[[ MATERIAL SUPPLIED, beginning ]]

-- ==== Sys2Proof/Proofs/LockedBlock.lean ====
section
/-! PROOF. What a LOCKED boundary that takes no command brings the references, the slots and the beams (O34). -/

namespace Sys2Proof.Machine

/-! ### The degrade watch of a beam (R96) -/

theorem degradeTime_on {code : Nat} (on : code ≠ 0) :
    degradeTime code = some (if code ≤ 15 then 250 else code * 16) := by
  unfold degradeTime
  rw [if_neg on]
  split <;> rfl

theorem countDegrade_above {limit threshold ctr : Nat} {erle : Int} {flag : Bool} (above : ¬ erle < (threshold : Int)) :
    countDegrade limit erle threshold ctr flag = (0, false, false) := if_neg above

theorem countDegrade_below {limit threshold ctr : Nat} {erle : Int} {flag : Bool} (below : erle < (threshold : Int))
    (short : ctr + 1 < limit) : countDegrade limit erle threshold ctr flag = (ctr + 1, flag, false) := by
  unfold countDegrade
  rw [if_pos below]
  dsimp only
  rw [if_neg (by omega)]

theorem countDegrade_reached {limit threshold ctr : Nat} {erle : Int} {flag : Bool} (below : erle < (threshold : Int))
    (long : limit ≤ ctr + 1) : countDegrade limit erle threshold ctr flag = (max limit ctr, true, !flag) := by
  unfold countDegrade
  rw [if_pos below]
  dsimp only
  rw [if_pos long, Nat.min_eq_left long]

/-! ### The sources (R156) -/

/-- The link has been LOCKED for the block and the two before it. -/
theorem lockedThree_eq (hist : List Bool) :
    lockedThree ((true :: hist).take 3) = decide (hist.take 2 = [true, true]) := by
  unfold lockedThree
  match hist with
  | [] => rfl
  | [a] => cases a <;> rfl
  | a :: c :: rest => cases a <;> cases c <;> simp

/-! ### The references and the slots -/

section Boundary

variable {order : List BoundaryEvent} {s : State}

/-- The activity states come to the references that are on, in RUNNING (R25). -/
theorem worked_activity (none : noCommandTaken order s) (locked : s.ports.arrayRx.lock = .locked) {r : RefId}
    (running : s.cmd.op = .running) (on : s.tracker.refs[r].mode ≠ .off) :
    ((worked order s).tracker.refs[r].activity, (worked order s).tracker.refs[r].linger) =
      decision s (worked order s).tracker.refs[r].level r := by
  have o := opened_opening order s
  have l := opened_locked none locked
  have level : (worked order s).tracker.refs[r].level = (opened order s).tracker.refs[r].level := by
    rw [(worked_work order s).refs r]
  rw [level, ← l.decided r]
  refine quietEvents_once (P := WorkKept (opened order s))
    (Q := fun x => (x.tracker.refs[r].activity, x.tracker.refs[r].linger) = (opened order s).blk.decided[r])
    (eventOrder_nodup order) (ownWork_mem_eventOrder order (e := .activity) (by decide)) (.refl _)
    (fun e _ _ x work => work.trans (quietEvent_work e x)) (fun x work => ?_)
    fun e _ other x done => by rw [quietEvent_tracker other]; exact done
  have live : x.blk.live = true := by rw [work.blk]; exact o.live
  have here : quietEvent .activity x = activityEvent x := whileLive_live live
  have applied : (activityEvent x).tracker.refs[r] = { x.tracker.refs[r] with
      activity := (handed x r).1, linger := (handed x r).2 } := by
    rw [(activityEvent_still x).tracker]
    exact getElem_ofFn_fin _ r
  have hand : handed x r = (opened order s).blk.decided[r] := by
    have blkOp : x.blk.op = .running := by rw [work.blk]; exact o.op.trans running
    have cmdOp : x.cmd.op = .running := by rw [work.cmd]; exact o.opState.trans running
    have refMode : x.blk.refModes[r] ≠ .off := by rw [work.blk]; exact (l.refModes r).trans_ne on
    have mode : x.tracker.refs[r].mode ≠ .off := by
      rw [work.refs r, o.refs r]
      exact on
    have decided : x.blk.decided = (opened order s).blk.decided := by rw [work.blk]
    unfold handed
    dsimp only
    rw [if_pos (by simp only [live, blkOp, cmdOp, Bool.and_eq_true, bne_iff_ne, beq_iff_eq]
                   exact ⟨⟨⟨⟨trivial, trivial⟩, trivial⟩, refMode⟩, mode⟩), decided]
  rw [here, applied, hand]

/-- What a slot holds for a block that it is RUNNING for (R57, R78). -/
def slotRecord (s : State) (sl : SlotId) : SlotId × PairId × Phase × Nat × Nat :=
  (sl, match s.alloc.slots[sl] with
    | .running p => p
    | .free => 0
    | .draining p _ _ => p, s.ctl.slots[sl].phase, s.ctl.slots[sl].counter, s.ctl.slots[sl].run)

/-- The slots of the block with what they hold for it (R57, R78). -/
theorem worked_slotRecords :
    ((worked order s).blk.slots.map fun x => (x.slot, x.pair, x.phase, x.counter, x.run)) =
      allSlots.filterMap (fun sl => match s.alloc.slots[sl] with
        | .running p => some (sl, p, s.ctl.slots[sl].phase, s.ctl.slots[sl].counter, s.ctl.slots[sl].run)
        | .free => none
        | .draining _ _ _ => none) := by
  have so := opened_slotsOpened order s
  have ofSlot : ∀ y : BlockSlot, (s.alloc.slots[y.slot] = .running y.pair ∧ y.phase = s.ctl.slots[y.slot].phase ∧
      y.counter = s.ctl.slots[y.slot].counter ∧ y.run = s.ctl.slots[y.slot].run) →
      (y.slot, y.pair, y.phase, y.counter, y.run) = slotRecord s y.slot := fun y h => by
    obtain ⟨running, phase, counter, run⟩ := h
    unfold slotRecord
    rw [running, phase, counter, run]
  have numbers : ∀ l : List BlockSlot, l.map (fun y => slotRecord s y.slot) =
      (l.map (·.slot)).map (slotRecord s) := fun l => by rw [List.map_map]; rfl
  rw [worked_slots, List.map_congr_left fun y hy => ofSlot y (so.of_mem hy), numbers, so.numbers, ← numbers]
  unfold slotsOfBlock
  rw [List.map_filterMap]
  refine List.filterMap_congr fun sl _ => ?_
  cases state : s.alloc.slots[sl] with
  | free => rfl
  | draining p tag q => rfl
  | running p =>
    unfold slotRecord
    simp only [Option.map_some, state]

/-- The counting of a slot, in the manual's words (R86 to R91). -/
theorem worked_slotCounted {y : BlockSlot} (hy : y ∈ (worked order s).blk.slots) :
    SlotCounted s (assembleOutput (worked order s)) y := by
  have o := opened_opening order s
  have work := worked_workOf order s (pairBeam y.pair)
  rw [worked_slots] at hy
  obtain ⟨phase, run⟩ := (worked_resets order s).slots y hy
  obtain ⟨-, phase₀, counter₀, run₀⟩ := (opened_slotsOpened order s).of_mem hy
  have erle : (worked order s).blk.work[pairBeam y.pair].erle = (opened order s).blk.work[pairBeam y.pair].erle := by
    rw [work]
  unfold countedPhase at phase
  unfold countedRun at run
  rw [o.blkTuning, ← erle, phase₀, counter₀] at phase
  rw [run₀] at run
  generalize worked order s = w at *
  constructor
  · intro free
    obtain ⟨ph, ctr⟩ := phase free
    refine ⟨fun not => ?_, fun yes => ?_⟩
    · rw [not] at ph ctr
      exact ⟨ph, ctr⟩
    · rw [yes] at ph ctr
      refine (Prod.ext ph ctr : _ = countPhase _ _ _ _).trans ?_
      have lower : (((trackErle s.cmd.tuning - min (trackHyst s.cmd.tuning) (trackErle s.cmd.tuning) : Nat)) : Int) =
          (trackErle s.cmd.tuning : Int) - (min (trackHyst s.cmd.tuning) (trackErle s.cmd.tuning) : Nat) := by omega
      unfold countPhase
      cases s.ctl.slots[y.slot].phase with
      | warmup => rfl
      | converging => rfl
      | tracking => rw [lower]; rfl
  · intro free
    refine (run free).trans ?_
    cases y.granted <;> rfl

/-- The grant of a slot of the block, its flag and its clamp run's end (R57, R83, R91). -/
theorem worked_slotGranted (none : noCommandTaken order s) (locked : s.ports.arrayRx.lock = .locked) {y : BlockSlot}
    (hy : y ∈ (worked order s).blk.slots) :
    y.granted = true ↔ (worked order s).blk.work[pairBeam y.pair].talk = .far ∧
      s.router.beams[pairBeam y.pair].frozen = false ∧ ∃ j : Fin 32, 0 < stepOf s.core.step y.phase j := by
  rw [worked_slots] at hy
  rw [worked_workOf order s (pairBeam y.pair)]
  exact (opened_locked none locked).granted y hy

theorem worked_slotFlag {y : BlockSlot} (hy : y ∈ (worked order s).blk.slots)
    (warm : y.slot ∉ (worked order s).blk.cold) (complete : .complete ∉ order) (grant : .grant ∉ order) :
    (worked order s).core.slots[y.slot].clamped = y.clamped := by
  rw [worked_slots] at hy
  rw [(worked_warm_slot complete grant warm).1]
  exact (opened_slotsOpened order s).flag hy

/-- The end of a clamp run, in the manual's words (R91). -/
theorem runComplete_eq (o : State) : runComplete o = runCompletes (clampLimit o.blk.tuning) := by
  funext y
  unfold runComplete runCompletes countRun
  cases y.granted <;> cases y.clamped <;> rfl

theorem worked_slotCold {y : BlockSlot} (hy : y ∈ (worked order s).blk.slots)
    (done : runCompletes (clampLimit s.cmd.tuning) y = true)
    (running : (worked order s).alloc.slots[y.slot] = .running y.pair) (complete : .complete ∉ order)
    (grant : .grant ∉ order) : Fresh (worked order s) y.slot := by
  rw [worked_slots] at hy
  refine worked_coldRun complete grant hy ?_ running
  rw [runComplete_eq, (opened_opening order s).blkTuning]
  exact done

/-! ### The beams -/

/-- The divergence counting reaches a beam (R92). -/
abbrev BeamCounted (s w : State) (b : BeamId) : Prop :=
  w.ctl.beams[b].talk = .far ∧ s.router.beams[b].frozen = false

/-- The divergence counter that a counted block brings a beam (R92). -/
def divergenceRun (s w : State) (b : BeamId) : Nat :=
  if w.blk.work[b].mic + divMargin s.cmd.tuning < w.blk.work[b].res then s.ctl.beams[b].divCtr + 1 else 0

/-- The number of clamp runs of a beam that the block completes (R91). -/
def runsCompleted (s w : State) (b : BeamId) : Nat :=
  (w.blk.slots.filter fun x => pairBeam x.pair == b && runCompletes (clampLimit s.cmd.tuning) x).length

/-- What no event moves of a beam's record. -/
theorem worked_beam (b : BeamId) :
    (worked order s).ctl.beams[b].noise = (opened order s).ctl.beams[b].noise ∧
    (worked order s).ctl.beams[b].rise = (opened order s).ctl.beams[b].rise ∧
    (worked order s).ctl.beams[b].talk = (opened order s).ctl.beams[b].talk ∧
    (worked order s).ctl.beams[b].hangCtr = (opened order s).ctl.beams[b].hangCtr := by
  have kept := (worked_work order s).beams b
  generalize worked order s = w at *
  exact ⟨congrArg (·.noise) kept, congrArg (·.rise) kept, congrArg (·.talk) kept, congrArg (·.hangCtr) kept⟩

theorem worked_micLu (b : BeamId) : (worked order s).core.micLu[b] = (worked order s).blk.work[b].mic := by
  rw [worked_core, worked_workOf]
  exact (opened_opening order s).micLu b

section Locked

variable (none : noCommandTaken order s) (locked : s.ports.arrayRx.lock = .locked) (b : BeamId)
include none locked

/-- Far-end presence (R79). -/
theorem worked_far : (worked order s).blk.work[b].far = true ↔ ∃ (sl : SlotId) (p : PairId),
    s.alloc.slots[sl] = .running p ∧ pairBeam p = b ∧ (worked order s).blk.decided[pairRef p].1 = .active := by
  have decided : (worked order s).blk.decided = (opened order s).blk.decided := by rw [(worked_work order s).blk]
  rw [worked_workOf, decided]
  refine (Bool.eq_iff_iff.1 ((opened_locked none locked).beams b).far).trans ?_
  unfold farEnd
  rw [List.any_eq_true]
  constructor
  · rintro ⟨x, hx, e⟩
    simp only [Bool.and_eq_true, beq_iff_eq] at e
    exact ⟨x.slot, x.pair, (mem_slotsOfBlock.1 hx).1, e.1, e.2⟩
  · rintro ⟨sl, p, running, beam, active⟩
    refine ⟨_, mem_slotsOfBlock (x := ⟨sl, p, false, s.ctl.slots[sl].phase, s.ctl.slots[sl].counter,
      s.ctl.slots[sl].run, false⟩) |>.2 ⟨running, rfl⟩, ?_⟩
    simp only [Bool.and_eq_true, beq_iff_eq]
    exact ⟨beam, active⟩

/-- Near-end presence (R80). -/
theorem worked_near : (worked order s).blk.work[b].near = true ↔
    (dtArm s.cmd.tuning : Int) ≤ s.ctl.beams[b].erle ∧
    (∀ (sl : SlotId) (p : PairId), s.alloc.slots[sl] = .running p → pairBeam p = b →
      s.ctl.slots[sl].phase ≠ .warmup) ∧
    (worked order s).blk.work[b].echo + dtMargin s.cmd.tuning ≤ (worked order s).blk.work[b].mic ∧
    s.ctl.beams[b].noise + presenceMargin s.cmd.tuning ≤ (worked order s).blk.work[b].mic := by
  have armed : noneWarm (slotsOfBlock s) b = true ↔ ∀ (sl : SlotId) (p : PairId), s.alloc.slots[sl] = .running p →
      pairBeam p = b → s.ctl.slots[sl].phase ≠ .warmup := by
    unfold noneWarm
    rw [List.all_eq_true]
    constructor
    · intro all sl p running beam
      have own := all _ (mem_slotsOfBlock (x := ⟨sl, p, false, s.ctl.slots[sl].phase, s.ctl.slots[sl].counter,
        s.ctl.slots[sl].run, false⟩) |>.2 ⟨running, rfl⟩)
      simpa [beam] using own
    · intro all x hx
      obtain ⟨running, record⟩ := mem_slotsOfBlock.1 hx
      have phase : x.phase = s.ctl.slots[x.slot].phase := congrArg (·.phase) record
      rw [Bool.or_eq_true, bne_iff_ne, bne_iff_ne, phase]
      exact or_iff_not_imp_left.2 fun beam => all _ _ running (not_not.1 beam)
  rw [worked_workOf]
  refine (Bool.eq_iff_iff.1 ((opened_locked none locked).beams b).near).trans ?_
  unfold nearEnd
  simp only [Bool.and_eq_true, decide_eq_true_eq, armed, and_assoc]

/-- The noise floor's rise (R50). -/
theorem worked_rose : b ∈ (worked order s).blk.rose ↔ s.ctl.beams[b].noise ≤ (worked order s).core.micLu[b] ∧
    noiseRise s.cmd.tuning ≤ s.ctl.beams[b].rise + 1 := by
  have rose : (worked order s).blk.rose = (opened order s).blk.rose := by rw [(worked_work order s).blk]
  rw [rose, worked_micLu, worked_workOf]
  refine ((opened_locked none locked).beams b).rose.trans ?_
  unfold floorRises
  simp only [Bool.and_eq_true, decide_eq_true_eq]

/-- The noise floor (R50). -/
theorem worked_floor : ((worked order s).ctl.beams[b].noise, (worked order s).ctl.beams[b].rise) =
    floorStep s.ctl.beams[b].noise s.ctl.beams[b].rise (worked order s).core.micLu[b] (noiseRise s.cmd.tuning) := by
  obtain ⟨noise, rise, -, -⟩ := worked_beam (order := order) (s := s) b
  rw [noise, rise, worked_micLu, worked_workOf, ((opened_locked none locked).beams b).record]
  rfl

[[ MATERIAL SUPPLIED, end ]]

• **TASK OBJECTIVE**
Repeat only what lies between the first line of the data and the line containing "have l := opened_locked none locked", both of those lines included, exactly as it stands.

• **RESULT**
-- ==== Sys2Proof/Proofs/LockedBlock.lean ====
section
/-! PROOF. What a LOCKED boundary that takes no command brings the references, the slots and the beams (O34). -/

namespace Sys2Proof.Machine

/-! ### The degrade watch of a beam (R96) -/

theorem degradeTime_on {code : Nat} (on : code ≠ 0) :
    degradeTime code = some (if code ≤ 15 then 250 else code * 16) := by
  unfold degradeTime
  rw [if_neg on]
  split <;> rfl

theorem countDegrade_above {limit threshold ctr : Nat} {erle : Int} {flag : Bool} (above : ¬ erle < (threshold : Int)) :
    countDegrade limit erle threshold ctr flag = (0, false, false) := if_neg above

theorem countDegrade_below {limit threshold ctr : Nat} {erle : Int} {flag : Bool} (below : erle < (threshold : Int))
    (short : ctr + 1 < limit) : countDegrade limit erle threshold ctr flag = (ctr + 1, flag, false) := by
  unfold countDegrade
  rw [if_pos below]
  dsimp only
  rw [if_neg (by omega)]

theorem countDegrade_reached {limit threshold ctr : Nat} {erle : Int} {flag : Bool} (below : erle < (threshold : Int))
    (long : limit ≤ ctr + 1) : countDegrade limit erle threshold ctr flag = (max limit ctr, true, !flag) := by
  unfold countDegrade
  rw [if_pos below]
  dsimp only
  rw [if_pos long, Nat.min_eq_left long]

/-! ### The sources (R156) -/

/-- The link has been LOCKED for the block and the two before it. -/
theorem lockedThree_eq (hist : List Bool) :
    lockedThree ((true :: hist).take 3) = decide (hist.take 2 = [true, true]) := by
  unfold lockedThree
  match hist with
  | [] => rfl
  | [a] => cases a <;> rfl
  | a :: c :: rest => cases a <;> cases c <;> simp

/-! ### The references and the slots -/

section Boundary

variable {order : List BoundaryEvent} {s : State}

/-- The activity states come to the references that are on, in RUNNING (R25). -/
theorem worked_activity (none : noCommandTaken order s) (locked : s.ports.arrayRx.lock = .locked) {r : RefId}
    (running : s.cmd.op = .running) (on : s.tracker.refs[r].mode ≠ .off) :
    ((worked order s).tracker.refs[r].activity, (worked order s).tracker.refs[r].linger) =
      decision s (worked order s).tracker.refs[r].level r := by
  have o := opened_opening order s
  have l := opened_locked none locked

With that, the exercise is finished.